2NH₃(g) → N₂(g) + 3H₂(g) ΔG^θ = 7.9 kcal mol⁻¹ (1)

2NH₃(g) → N₂H₄(l) + H₂(g) ΔG^θ = 43.6 kcal mol⁻¹ (2)

N₂H₄(l) → N₂(g) + 2H₂(g) ΔG^θ = −35.7 kcal mol⁻¹ (3)

Selective electrocatalytic conversion of NH₃ into N₂H₄ and H₂ (NH₃-to-N₂H₄ conversion, eqn (2)) seems more appealing than NH₃-to-H₂ conversion due to the advantages of not only generating H₂, but also simultaneously producing high value-added N₂H₄ (the price of anhydrous hydrazine is about 58 000 USD t⁻¹). However, this route is a thermodynamically demanding process (ΔG^θ = 43.6 kcal mol⁻¹), and needs to overcome the competitive reaction of spontaneous dehydrogenation of N₂H₄ to N₂ (eqn (3), ΔG^θ = −35.7 kcal mol⁻¹). Hence, highly efficient and selective NH₃-to-N₂H₄ conversion is appealing, but remains a huge scientific challenge.⁵

Molecular catalysts can offer several advantages over their heterogeneous counterparts, such as controllable structure, convenient characterization, and well-defined active site nature, which allow for mechanistic studies to elucidate the factors controlling the catalytic activity and selectivity.

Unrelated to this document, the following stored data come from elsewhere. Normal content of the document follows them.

theorem deliveredResults_of {s t : State} {x : Port} {but : Option Pin}
    (h : ∀ n, some (pinOf x n) ≠ but → delivered s (pinOf x n) = delivered t (pinOf x n)) :
    deliveredResults s x but = deliveredResults t x but := by
  unfold deliveredResults
  congr 1
  funext n
  split
  · rfl
  · rename_i hn; rw [h n hn]

/-! ## Entry reads -/

/-- Everything the entry read of an input-like request `r` with pull `u` of pin `p` leaves, before the
request arms or finishes (R147, R176). -/
structure EntryReads (p : Pin) (u : Pull) (r : Request) (s t : State) : Prop where
  pin_self : t.pin p =
    { s.pin p with dir := .input, pull := u, req := some r, st := .processing, ews := ⟨false, 0⟩ }
  pin : ∀ q, q ≠ p → t.pin q = if portOf q = portOf p then (delivered s q).pin else s.pin q
  gpinten_self : t.regBit .gpinten p = false
  gpinten : ∀ q, q ≠ p →
    t.regBit .gpinten q = if portOf q = portOf p then (delivered s q).armed else s.regBit .gpinten q
  intf : ∀ q, t.regBit .intf q = if portOf q = portOf p then false else s.regBit .intf q
  gpio : ∀ q, t.regBit .gpio q =
    if q = p then s.extLevel p else if portOf q = portOf p then s.pinLevel q else s.regBit .gpio q
  iodir : ∀ q, t.regBit .iodir q = if q = p then s.cfg.iodirIn else s.regBit .iodir q
  gppu : ∀ q, t.regBit .gppu q = if q = p then u else s.regBit .gppu q
  other : ∀ ty q, ty ≠ .gpinten → ty ≠ .intf → ty ≠ .gpio → ty ≠ .iodir → ty ≠ .gppu →
    t.regBit ty q = s.regBit ty q
  out : t.out = s.out ++ deliveredResults s (portOf p) (some p)
  cfg : t.cfg = s.cfg
  iocon : t.iocon = s.iocon
  ext : t.ext = s.ext
  inbox : t.inbox = s.inbox
  ret : t.ret = s.ret
  outputs : outputsFollow t

theorem delivered_inputStart {p q : Pin} (h : q ≠ p) (u : Pull) (r : Request) (s : State) :
    delivered (inputStart p u r s) q = delivered s q :=
  delivered_of (by simp [h]) (by simp [h]) (by simp [h]) (by simp)

theorem delivered_inputStart_self (p : Pin) (u : Pull) (r : Request) (s : State) :
    delivered (inputStart p u r s) p = ⟨(inputStart p u r s).pin p, false, []⟩ :=
  delivered_of_not_armed (by simp)

/-- The level an entry read samples at its own pin is the outside level (R150 corner (b)). -/
theorem pinLevel_inputStart_self (p : Pin) (u : Pull) (r : Request) (s : State) :
    (inputStart p u r s).pinLevel p = s.extLevel p := by simp [State.pinLevel]

theorem pinLevel_inputStart_of_ne {p q : Pin} (h : q ≠ p) (u : Pull) (r : Request) (s : State) :
    (inputStart p u r s).pinLevel q = s.pinLevel q := by simp [State.pinLevel, h]

/-- The entry read says what it does, once. -/
theorem gpioRead_inputStart (p : Pin) (u : Pull) (r : Request) (s : State) :
    EntryReads p u r s (gpioRead (portOf p) (inputStart p u r s)).2 := by
  have h := gpioRead_readsPort (portOf p) (inputStart p u r s)
  have hreg : ∀ ty q, ty ≠ .gpinten → (gpioRead (portOf p) (inputStart p u r s)).2.regBit ty q =
      if ty = .intf ∧ portOf q = portOf p then false
      else if ty = .gpio ∧ portOf q = portOf p then (inputStart p u r s).pinLevel q
      else (inputStart p u r s).regBit ty q := by
    intro ty q hty
    rw [State.regBit, h.reg ty _ hty]
    split
    · simp
    · split
      · rename_i hq; rw [bitAt_sample, ← hq.2, pinOf_portOf_bitOf]
      · rfl
  constructor
  · rw [h.pin, if_pos rfl, delivered_inputStart_self]; simp
  · intro q hq; rw [h.pin, delivered_inputStart hq]; simp [hq]
  · rw [h.gpinten, if_pos rfl, delivered_inputStart_self]
  · intro q hq; rw [h.gpinten, delivered_inputStart hq]; simp [hq]
  · intro q
    rw [hreg _ _ (by decide)]
    by_cases hq : portOf q = portOf p
    · simp [hq]
    · have : q ≠ p := fun e => hq (e ▸ rfl)
      simp [hq, this]
  · intro q
    rw [hreg _ _ (by decide)]
    by_cases hp : q = p
    · subst hp; simp [pinLevel_inputStart_self]
    · by_cases hq : portOf q = portOf p <;> simp [hp, hq, pinLevel_inputStart_of_ne]
  · intro q; rw [hreg _ _ (by decide)]; simp
  · intro q; rw [hreg _ _ (by decide)]; simp
  · intro ty q h1 h2 h3 h4 h5; rw [hreg _ _ h1]; simp [h1, h2, h3, h4, h5]
  · rw [h.out, inputStart_out]
    congr 1
    rw [deliveredResults_none]
    unfold deliveredResults
    congr 1
    funext n
    split
    · rename_i hn
      have hn : pinOf (portOf p) n = p := by simpa using hn
      rw [hn, delivered_inputStart_self]
    · rename_i hn
      rw [delivered_inputStart (fun e => hn (by rw [e]))]
  · rw [h.cfg]; simp
  · rw [h.iocon]; simp
  · rw [h.ext]; simp
  · rw [h.inbox]; simp
  · rw [h.ret]; simp
  · exact h.outputs

/-- The bit of its own pin in the byte an entry read returns. -/
theorem gpioRead_inputStart_bit (p : Pin) (u : Pull) (r : Request) (s : State) :
    bitAt (gpioRead (portOf p) (inputStart p u r s)).1 (bitOf p) = s.extLevel p := by
  rw [gpioRead_fst, bitAt_sample, pinOf_portOf_bitOf, pinLevel_inputStart_self]

/-! ## Assign, request by request, over the states above -/

theorem assign_inNone (p : Pin) (u : Pull) (s : State) :
    assign p (.inNone u) s = finish p none (inputStart p u (.inNone u) s) := rfl

theorem assign_inRead (p : Pin) (u : Pull) (s : State) :
    assign p (.inRead u) s =
      finish p (some (s.extLevel p)) (gpioRead (portOf p) (inputStart p u (.inRead u) s)).2 := by
  rw [← gpioRead_inputStart_bit p u (.inRead u) s]; rfl

theorem assign_waitState (p : Pin) (u : Pull) (t : Level) (s : State) :
    assign p (.waitState u t) s =
      if s.extLevel p = t then finish p (some t) (gpioRead (portOf p) (inputStart p u (.waitState u t) s)).2
      else arm p (s.extLevel p) (gpioRead (portOf p) (inputStart p u (.waitState u t) s)).2 := by
  rw [← gpioRead_inputStart_bit p u (.waitState u t) s]
  simp only [assign_eq, entry, entryWaitState, beq_iff_eq]; rfl

theorem assign_waitAny (p : Pin) (u : Pull) (s : State) :
    assign p (.waitAny u) s = arm p (s.extLevel p) (inputStart p u (.waitAny u) s) := by
  rw [← inputStart_extLevel p u (.waitAny u) s]; rfl

theorem assign_waitSpec (p : Pin) (u : Pull) (t : Level) (s : State) :
    assign p (.waitSpec u t) s =
      let e := (gpioRead (portOf p) (inputStart p u (.waitSpec u t) s)).2
      arm p (s.extLevel p)
        (e.setPin p { e.pin p with ews := ⟨s.extLevel p, if s.extLevel p = t then 2 else 1⟩ }) := by
  have h : ∀ v : Level, (if v != t then (1 : Fin 3) else 2) = if v = t then 2 else 1 := by
    intro v; cases v <;> cases t <;> rfl
  rw [← gpioRead_inputStart_bit p u (.waitSpec u t) s]
  simp only [assign_eq, entry, entryWaitSpec, h]; rfl

theorem assign_watch (p : Pin) (u : Pull) (s : State) :
    assign p (.watch u) s = arm p (s.extLevel p)
      ((gpioRead (portOf p) (inputStart p u (.watch u) s)).2.append (.emit p (s.extLevel p))) := by
  rw [← gpioRead_inputStart_bit p u (.watch u) s]; rfl

/-- Everything `Assign(p, Output(l))` does (R148). -/
theorem assign_output (p : Pin) (l : Level) (s : State) : let t := assign p (.output l) s
    (∀ q, t.pin q = if q = p then
      { s.pin p with dir := .output, drv := l, req := some (.output l), st := .done none, ews := ⟨false, 0⟩ }
      else s.pin q) ∧
    (∀ ty q, t.regBit ty q = if q = p then
        (if ty = .iodir then s.cfg.iodirOut else if ty = .olat then l
         else if ty = .gpinten ∨ ty = .intf then false else s.regBit ty p)
      else s.regBit ty q) ∧
    t.out = s.out ++ [.done p none] ∧ keepsOutside s t ∧ t.ret = s.ret ∧ outputsFollow t := by
  refine ⟨?_, ?_, ?_, ⟨?_, ?_, ?_, ?_⟩, ?_, ?_⟩
  · intro q; by_cases h : q = p <;> simp [assign_eq, entry, entryOutput, h]
  · intro ty q
    by_cases h : q = p
    · subst h; cases ty <;> simp [assign_eq, entry, entryOutput]
    · simp [assign_eq, entry, entryOutput, h]
  · simp [assign_eq, entry, entryOutput]
  · simp [assign_eq, entry, entryOutput]
  · simp [assign_eq, entry, entryOutput, setRegBit_iocon]
  · simp [assign_eq, entry, entryOutput]
  · simp [assign_eq, entry, entryOutput]
  · simp [assign_eq, entry, entryOutput]
  · refine outputsFollow_of (assignStart_outputsFollow p (.output l) s) ?_ ?_ ?_ ?_
    · simp [assign_eq, entry, entryOutput]
    · simp [assign_eq, entry, entryOutput]
    · simp [assign_eq, entry, entryOutput, setRegBit_iocon]
    · intro x
      simp [assign_eq, entry, entryOutput, setRegBit_reg_of_ne _ (show RegType.intf ≠ .iodir by decide),
        setRegBit_reg_of_ne _ (show RegType.intf ≠ .olat by decide)]

end Sys2Proof.Machine
end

Since the seminal work by Hamann and Smith III on the electro-oxidation of NH₃ to N₂ catalyzed by [(trpy)(bpy^NMe2)Ru(NH₃)](PF₆)₂ (trpy = 2,2′:6′,2″-terpyridine, bpy^NMe2 = 4,4′-bis(dimethylamino)-2,2′-bipyridine),⁶ significant progress has been made in the development of molecular catalysts for ammonia oxidation.^7–22 Nevertheless, the reported catalytic systems are mostly concerned with the oxidation of NH₃ to N₂, and there are few reports on the selective catalytic conversion of NH₃ into N₂H₄. In 2023, we demonstrated that [Ru(κ²-N,N′-dpp)(bpy)(dmso)(NH₃)]PF₆ (Hdpp = 2,5-di(pyridin-2-yl)-1H-pyrrole)^15a can catalyze the electrocatalytic conversion of NH₃ into N₂H₄ with unprecedentedly high selectivity (over 97.9%) and turnover frequency (238.9 h⁻¹). Although a similar ligated-N₂H₄ intermediate and a similar N–N formation pathway—such as either bimolecular coupling of a metal-imide^15,18,19,20a or ammonia nucleophilic attack of a metal-imide^6,10,17,22—are involved, this catalyst is in sharp contrast with conventional ones that usually generate N₂ as the major N–N coupling product with relatively low turnover frequencies. N₂H₄/N₂ selectivity is usually represented by a branch from a ligated-N₂H₄ intermediate,^14,15a which could directly release N₂H₄ or continue to be over-oxidized to release N₂. The release of N₂H₄ from a ligated-N₂H₄ intermediate to restart the catalytic cycle is one of the key issues for the selective oxidation of NH₃ to N₂H₄. Thus, rational design of the ancillary ligand backbone is still a desirable strategy for developing highly efficient and selective catalysts for NH₃-to-N₂H₄ conversion.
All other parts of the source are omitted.